= WHAT THE TASK REQUIRES =
Below are records. Find each line in them that holds the word "rngDrain" and copy it.

= INPUT FOR THIS TASK =

-- ==== Sys2Proof/Machine/Rng.lean ====
section
/-! DEFINITION. Random number generation (08): sources and their start-up, seed words, the five DRBG instances, waiting
for material, health failures and recovery, raw capture. The values of seed words and of DRBG output are free. -/

namespace Sys2Proof.Machine

namespace State

/-- Noise source `n`. -/
def src (s : State) (n : Nat) : Src := Tbl.get (fun _ => {}) s.rng.srcs n
/-- Replaces source `n`. -/
def setSrc (s : State) (n : Nat) (v : Src) : State :=
  { s with rng := { s.rng with srcs := Tbl.set (fun _ => {}) s.rng.srcs n v } }

/-- Serving sources (R221). -/
def servingSrcs (s : State) : Nat := ((List.range 10).filter (fun n => (s.src n).st == .serving)).length

/-- RNG_CFG.MIN_SRC. -/
def minSrc (s : State) : Nat := s.fld R.RNG_CFG 3 0

/-- Sources that may still serve: serving, in start-up, or held as spares. -/
def hopeSrcs (s : State) : Nat :=
  ((List.range 10).filter (fun n => (s.src n).st != .fenced && (s.src n).st != .capture)).length

/-- The first `n` words of the seed buffer go to an instance (0-3 a domain, 4 internal): none while fewer are there, or fewer
than MIN_SRC sources serve (R221). -/
def takeWords (s : State) (n inst : Nat) : Option State :=
  if s.rng.buf.length < n ∨ s.servingSrcs < s.minSrc then none
  else
    let newest := (s.rng.buf.take n).foldl max 0 + 1
    some { s with rng := { s.rng with
      buf := s.rng.buf.drop n, lastW := Tbl.set (fun _ => 0) s.rng.lastW inst newest } }

/-- Words for a host instance: delivered in RUN only (R224, R229). -/
def hostWords (s : State) (n d : Nat) : Option State := if s.rng.st = .run then s.takeWords n d else none

/-- A domain's instance disappears (R227). -/
def uninstantiate (s : State) (d : Nat) : State :=
  let s := s.modPort d (fun p => { p with drbg := false })
  { s with rng := { s.rng with reqs := Tbl.set (fun _ => 0) s.rng.reqs d 0, lastW := Tbl.set (fun _ => 0) s.rng.lastW d 0 } }

/-- `n` bytes of DRBG output: a fresh free value. -/
def drawBytes (s : State) (n : Nat) (k : List Byte → State → State) : State :=
  k (Config.rnd s.fresh n) { s with fresh := s.fresh + 1 }

/-- Generates the output of a RANDOM job and finishes it: held, then delivered whole (R228). -/
def generate (s : State) (j : Job) : State :=
  let r := Tbl.get (fun _ => 0) s.rng.reqs j.dom
  let s := { s with rng := { s.rng with reqs := Tbl.set (fun _ => 0) s.rng.reqs j.dom (r + 1) } }
  s.drawBytes (j.u 28 4) (fun o s => s.deliver j ((o ++ zeros (j.u 28 4)).take (j.u 28 4)) 0)

/-- A seeding resets the count of requests. -/
def seeded (s : State) (d : Nat) : State :=
  { s with rng := { s.rng with reqs := Tbl.set (fun _ => 0) s.rng.reqs d 0 } }

/-- A RANDOM, RESEED or DRBG_INSTANTIATE reaches its instance (R225-R230): none when it must wait for words. -/
def rngTry (s : State) (j : Job) : Option State :=
  let d := j.dom
  if s.rng.st = .failed then some (s.failJob j St.RNG_FAIL 6 0 0x0174 0)
  else if j.op = 0x88 then
    let s := if (s.port d).drbg then s.uninstantiate d else s
    (s.hostWords 3 d).map (fun s => ((s.seeded d).modPort d (fun p => { p with drbg := true })).succeed j 0 0)
  else if !(s.port d).drbg then some (s.failJob j St.RNG_FAIL 6 0 0x0170 0)
  else if j.op = 0x31 then (s.hostWords 2 d).map (fun s => (s.seeded d).succeed j 0 0)
  else
    let due := Tbl.get (fun _ => 0) s.rng.reqs d + 1 > 2 ^ s.fld R.RNG_CFG 20 16
    if j.u 32 1 % 2 = 1 ∨ due then (s.hostWords 2 d).map (fun s => (s.seeded d).generate j)
    else some (s.generate j)

/-- The job waits for seed words, in the order requested (R229, R230). -/
def rngWait (s : State) (j : Job) : State :=
  let s := if j.op = 0x88 ∧ (s.port j.dom).drbg then s.uninstantiate j.dom else s
  let s := s.modJob j.id (fun j => { j with stage := .wait .rng })
  { s with rng := { s.rng with waitQ := s.rng.waitQ ++ [j.id] } }.count R.RNG_WAITS 15 0

/-- A wait ends: RNG_WAITS.LONGEST keeps the longest, in 100 µs units (a free length of at most 50 ms). -/
def waitEnds (s : State) : State :=
  s.withFree (fun n s => s.setFld R.RNG_WAITS 31 16 (max (s.fld R.RNG_WAITS 31 16) (n % 501)))

/-- Serves the jobs waiting for words, in order, until one must wait on. -/
def rngServe (s : State) : Nat → State
  | 0 => s
  | fuel + 1 =>
    match s.rng.waitQ with
    | [] => s
    | id :: q =>
      let drop := fun (s : State) => { s with rng := { s.rng with waitQ := q } }
      match s.job id with
      | none => (drop s).rngServe fuel
      | some j =>
        if j.stage ≠ .wait .rng then (drop s).rngServe fuel
        else match s.rngTry j with
          | none => s
          | some t => (drop t.waitEnds).rngServe fuel

/-- Serves every job that can be served. -/
def rngDrain (s : State) : State := s.rngServe (s.rng.waitQ.length + 1)

/-- A job of opcode 0x30, 0x31 or 0x88 executes, behind earlier ones of its domain that wait (R227). -/
def rngJob (s : State) (j : Job) : State :=
  if s.rng.waitQ.any (fun id => (s.job id).any (fun x => x.dom == j.dom && x.stage == .wait .rng)) then s.rngWait j
  else match s.rngTry j with
    | some t => t
    | none => s.rngWait j

/-- Crucible jobs waiting for random material are ready again once the internal instance delivers. -/
def cruMaterial (s : State) : State :=
  let up := fun (j : Job) => if j.kind = 1 ∧ j.stage = .wait .rng then { j with stage := .ready } else j
  let s := { s with jobs := s.jobs.map up }
  match s.fwJob with
  | some j => if j.stage = .wait .rng then { s with fwJob := some { j with stage := .ready } } else s
  | none => s

/-- Crucible material collected for jobs not yet granted leave is discarded: they wait for material again and the unit
is free (R210). -/
def dropMaterial (s : State) (u : Nat) : State :=
  let k := s.unit u
  match s.unitJob u with
  | none => s
  | some j =>
    if k.st ≠ .leave ∨ !pkRandom j.op then s
    else
      let s := s.freeUnit u .idle
      let s := s.count R.CRU_RNDW 15 0
      if k.fw then { s with fwJob := some { j with stage := .wait .rng } }
      else s.modJob j.id (fun j => { j with stage := .wait .rng })

/-- Step 6 of R231 on lane `n`. -/
def laneSeedLost (s : State) (n : Nat) : State :=
  match (s.lane n).st with
  | .busy => (s.modLane n (fun l => { l with st := .paused, seed := none, next := none })).countPause n
  | .idle => (s.modLane n (fun l => { l with st := .unseeded, seed := none, next := none })).countPause n
  | .waking => s.modLane n (fun l => { l with seed := none })
  | .paused => s.modLane n (fun l => { l with next := none })
  | _ => s

/-- The RNG fails: nothing waits any more (R224, R230). -/
def rngFailed (s : State) : State :=
  let s := { s with rng := { s.rng with st := .failed, internal := false, buf := [] } }
  s.rngDrain

/-- A RANDOM, RESEED or DRBG_INSTANTIATE waiting for words. -/
def rngWaiters (s : State) : List Job :=
  s.jobs.filter (fun j => (j.op == 0x30 || j.op == 0x31 || j.op == 0x88) && j.stage == .wait .rng)

/-- A RANDOM, RESEED or DRBG_INSTANTIATE in progress or waiting: ready, its command still to come, or waiting for words. -/
def rngOpen (s : State) : List Job :=
  s.jobs.filter (fun j => (j.op == 0x30 || j.op == 0x31 || j.op == 0x88) && (j.stage == .wait .rng || j.stage == .ready))

/-- A source fails a test (R223): it is fenced and the failure recorded. -/
def srcFail (s : State) (n test : Nat) : State :=
  let s := if n < 10 then
      ((s.noteFence 3 n ((s.src n).st == .serving) (some Kind.RNG_HEALTH)).setSrc n
        { s.src n with st := .fenced, last := test }).setFence Blk.RNG 0 n
    else s
  let s := (s.fault Blk.RNG 0 Kind.RNG_HEALTH (test * 16 + n)).event Blk.RNG 0 3
  s.count R.RNG_FAILS 31 16

/-- The five steps that follow the fencing of a serving source (R231); `first` numbers the first suspect seed word. -/
def rngCut (s : State) (n first : Nat) : State :=
  let hit := fun d => (s.port d).drbg && decide (first < Tbl.get (fun _ => 0) s.rng.lastW d)
  let s1 := { s with rng := { s.rng with st := .recover, buf := [], internal := false, due := false } }
  let s2 := (List.range 4).foldl (fun t d => if hit d then t.uninstantiate d else t) s1
  let ends := s2.rngOpen.filter (fun j => j.op == 0x30 || (j.op == 0x31 && hit j.dom))
  let s3 := s2.failAll ends St.RNG_FAIL 6 0x0172 n
  let s4 := (List.range 9).foldl laneSeedLost s3
  let s5 := (List.range 3).foldl dropMaterial s4
  if s5.servingSrcs < s5.minSrc ∧ s5.hopeSrcs ≤ s5.servingSrcs then (s5.event Blk.RNG 0 5).rngFailed else s5

/-- The RNG starts up (R224, step 1): every source in service that is not fenced settles. -/
def rngStart (s : State) : State :=
  let s := (List.range 10).foldl (fun s n =>
    let c := s.src n
    if c.st = .serving ∨ c.st = .settle ∨ c.st = .test ∨ (c.st = .spare ∧ n < 8) then s.setSrc n { c with st := .settle, rct := 0, apt := 0 }
    else s) s
  let s := (List.range 4).foldl uninstantiate s
  { s with rng := { s.rng with st := .startup, internal := false, buf := [], due := false } }

/-- The RNG soft reset (R236). -/
def rngSoftReset (s : State) : State := (s.failAll s.rngOpen St.RNG_FAIL 6 0x0173 0).rngStart

/-- An internal reseed: two words, or due until they are there (R226, R229). -/
def reseedInternal (s : State) : State :=
  if s.rng.st ≠ .run then s
  else match s.takeWords 2 4 with
    | some t => { t with rng := { t.rng with due := false } }
    | none => { s with rng := { s.rng with due := true } }

end State

/-- RANDOM (R228). -/
def execRandom (job : Nat) (s : State) : Host.Outcome State Fault Refusal :=
  .next (match s.job job with
    | some j => if j.op = 0x30 ∧ j.stage = .ready then s.rngJob j else s
    | none => s)

/-- RESEED (R228). -/
def execReseed (job : Nat) (s : State) : Host.Outcome State Fault Refusal :=
  .next (match s.job job with
    | some j => if j.op = 0x31 ∧ j.stage = .ready then s.rngJob j else s
    | none => s)

/-- SEED_WORD_READY (R220, R221): a seed word enters the buffer unless it is full; the jobs waiting for words are served
in order, the internal instance first. -/
def execSeedWordReady (s : State) : Host.Outcome State Fault Refusal :=
  .next (
    if s.rng.st = .off ∨ s.rng.st = .failed ∨ s.servingSrcs = 0 then s
    else
      let w := s.rng.word
      let s := { s with rng := { s.rng with
        word := w + 1, buf := if s.rng.buf.length < 16 then s.rng.buf ++ [w] else s.rng.buf } }
      let s := if s.rng.due then s.reseedInternal else s
      if s.rng.due then s else s.rngDrain)

/-- SOURCE_STARTUP_PASS (R223): a source in its start-up joins service; a ninth stays a spare. -/
def execSourceStartupPass (n : Fin 10) (s : State) : Host.Outcome State Fault Refusal :=
  .next (
    let c := s.src n
    if c.st = .settle ∨ c.st = .test then s.setSrc n { c with st := if s.servingSrcs < 8 then .serving else .spare } else s)

/-- RNG_HEALTH_FAIL (R222, R223, R231): test 1 or 2 on a serving source cuts the path; 3 or 4 fails a start-up; 5 is a
known-answer test. `first` numbers the first seed word output after the first suspect bit. -/
def execRngHealthFail (n : Fin 16) (test : Fin 16) (first : Nat) (s : State) : Host.Outcome State Fault Refusal :=
  .next (
    let c := (s.src n).st
    if test = 5 ∧ n = 15 ∧ s.rng.st = .startup then (s.srcFail 15 5).rngFailed
    else if n.val ≥ 10 then s
    else if (test = 1 ∨ test = 2) ∧ c = .serving ∧ s.rng.st ≠ .off then
      let t := s.srcFail n test
      if s.rng.st = .run ∨ s.rng.st = .recover then t.rngCut n first
      else { t with rng := { t.rng with buf := [] } }
    else if (test = 3 ∨ test = 4) ∧ (c = .settle ∨ c = .test) then s.srcFail n test
    else s)

/-- RNG_RUN (R224, R232): three words instantiate the internal instance; waiting consumers are served. -/
def execRngRun (s : State) : Host.Outcome State Fault Refusal :=
  .next (
    if (s.rng.st ≠ .startup ∧ s.rng.st ≠ .recover) ∨ s.servingSrcs < s.minSrc then s
    else match s.takeWords 3 4 with
      | none => s
      | some t =>
        let e := if s.rng.st = .startup then 2 else 4
        let t := ({ t with rng := { t.rng with st := .run, internal := true } }.event Blk.RNG 0 e).cruMaterial
        t.rngDrain)

/-- INTERNAL_RESEED (R226): the periodic reseed of the internal instance. -/
def execInternalReseed (s : State) : Host.Outcome State Fault Refusal := .next s.reseedInternal

/-- RESEED_INT (R226): a write of RNG_CTRL; no effect outside RUN. -/
def execReseedInt (rq : Rq) (v : Word) (s : State) : Host.Outcome State Fault Refusal :=
  .next (s.asWrite rq Blk.RNG 0 R.RNG_CTRL v (fun s => some (if bit v 0 then s.reseedInternal else s)))

namespace State

/-- A read of RNG_FWRND_LO (R226): 32 fresh bits captured with VALID, or 0 without. -/
def fwrndRead (s : State) : State :=
  if s.rngReady then s.withFree (fun n s => { s with rng := { s.rng with fwData := w32 n, fwValid := true } })
  else { s with rng := { s.rng with fwData := 0, fwValid := false } }

/-- The words captured so far: a free number more has been taken since the last look, at most 4,096 in all (R237). -/
def capAdvance (s : State) : State :=
  if s.rng.capSrc.isNone then s
  else s.withFree (fun n s =>
    let m := min (4096 - s.rng.capWords.length) (n % 4097)
    let ws := (List.range m).map (fun i => w32 (Config.free (s.fresh + i)))
    { s with fresh := s.fresh + m, rng := { s.rng with capWords := s.rng.capWords ++ ws } })

/-- A write of RNG_CAPT (R237): refused with EN outside FOUNDRY and VENDOR; SRC changes only while EN is 0. -/
def captWrite (s : State) (v : Word) : Option State :=
  let old := s.reg R.RNG_CAPT
  let en := bit v 31
  if en && s.life != .foundry && s.life != .vendor then none
  else
    let n := if bit old 31 then bits old 19 16 else bits v 19 16
    let s := s.setReg R.RNG_CAPT (w32 (b2n en * 0x80000000 + n * 0x10000))
    if en ∧ !bit old 31 then
      let c := s.src n
      if n < 10 ∧ c.st ≠ .fenced then
        let s := s.setSrc n { c with st := .capture }
        some { s with rng := { s.rng with capSrc := some n, capWords := [] } }
      else some { s with rng := { s.rng with capSrc := none, capWords := [] } }
    else if !en ∧ bit old 31 then
      let s := s.capAdvance
      match s.rng.capSrc with
      | some m =>
        let s := s.setSrc m { s.src m with st := .settle }
        some { s with rng := { s.rng with capSrc := none } }
      | none => some s
    else some s

end State

/-- RNG_FWRND_READ (R226): a read of RNG_FWRND_LO. -/
def execRngFwrndRead (rq : Rq) (s : State) : Host.Outcome State Fault Refusal :=
  .next (s.asRead rq Blk.RNG 0 R.RNG_FWRND_LO State.fwrndRead)

/-- RNG_WAIT_TIMEOUT (R230): a RANDOM, RESEED or DRBG_INSTANTIATE has waited 50 ms. -/
def execRngWaitTimeout (job : Nat) (s : State) : Host.Outcome State Fault Refusal :=
  .next (match s.job job with
    | some j =>
      if s.rngWaiters.any (fun x => x.id == job) then
        (s.setFld R.RNG_WAITS 31 16 (max 500 (s.fld R.RNG_WAITS 31 16))).failJob j St.RNG_FAIL 6 0 0x0171 0
      else s
    | none => s)

/-- RNG_CAPTURE (R237): a write of RNG_CAPT. -/
def execRngCapture (rq : Rq) (v : Word) (s : State) : Host.Outcome State Fault Refusal :=
  .next (s.asWrite rq Blk.RNG 0 R.RNG_CAPT v (fun s => s.captWrite v))

end Sys2Proof.Machine
end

= FINISHED EXERCISE =
def rngDrain (s : State) : State := s.rngServe (s.rng.waitQ.length + 1)
  s.rngDrain
      if s.rng.due then s else s.rngDrain)
        t.rngDrain)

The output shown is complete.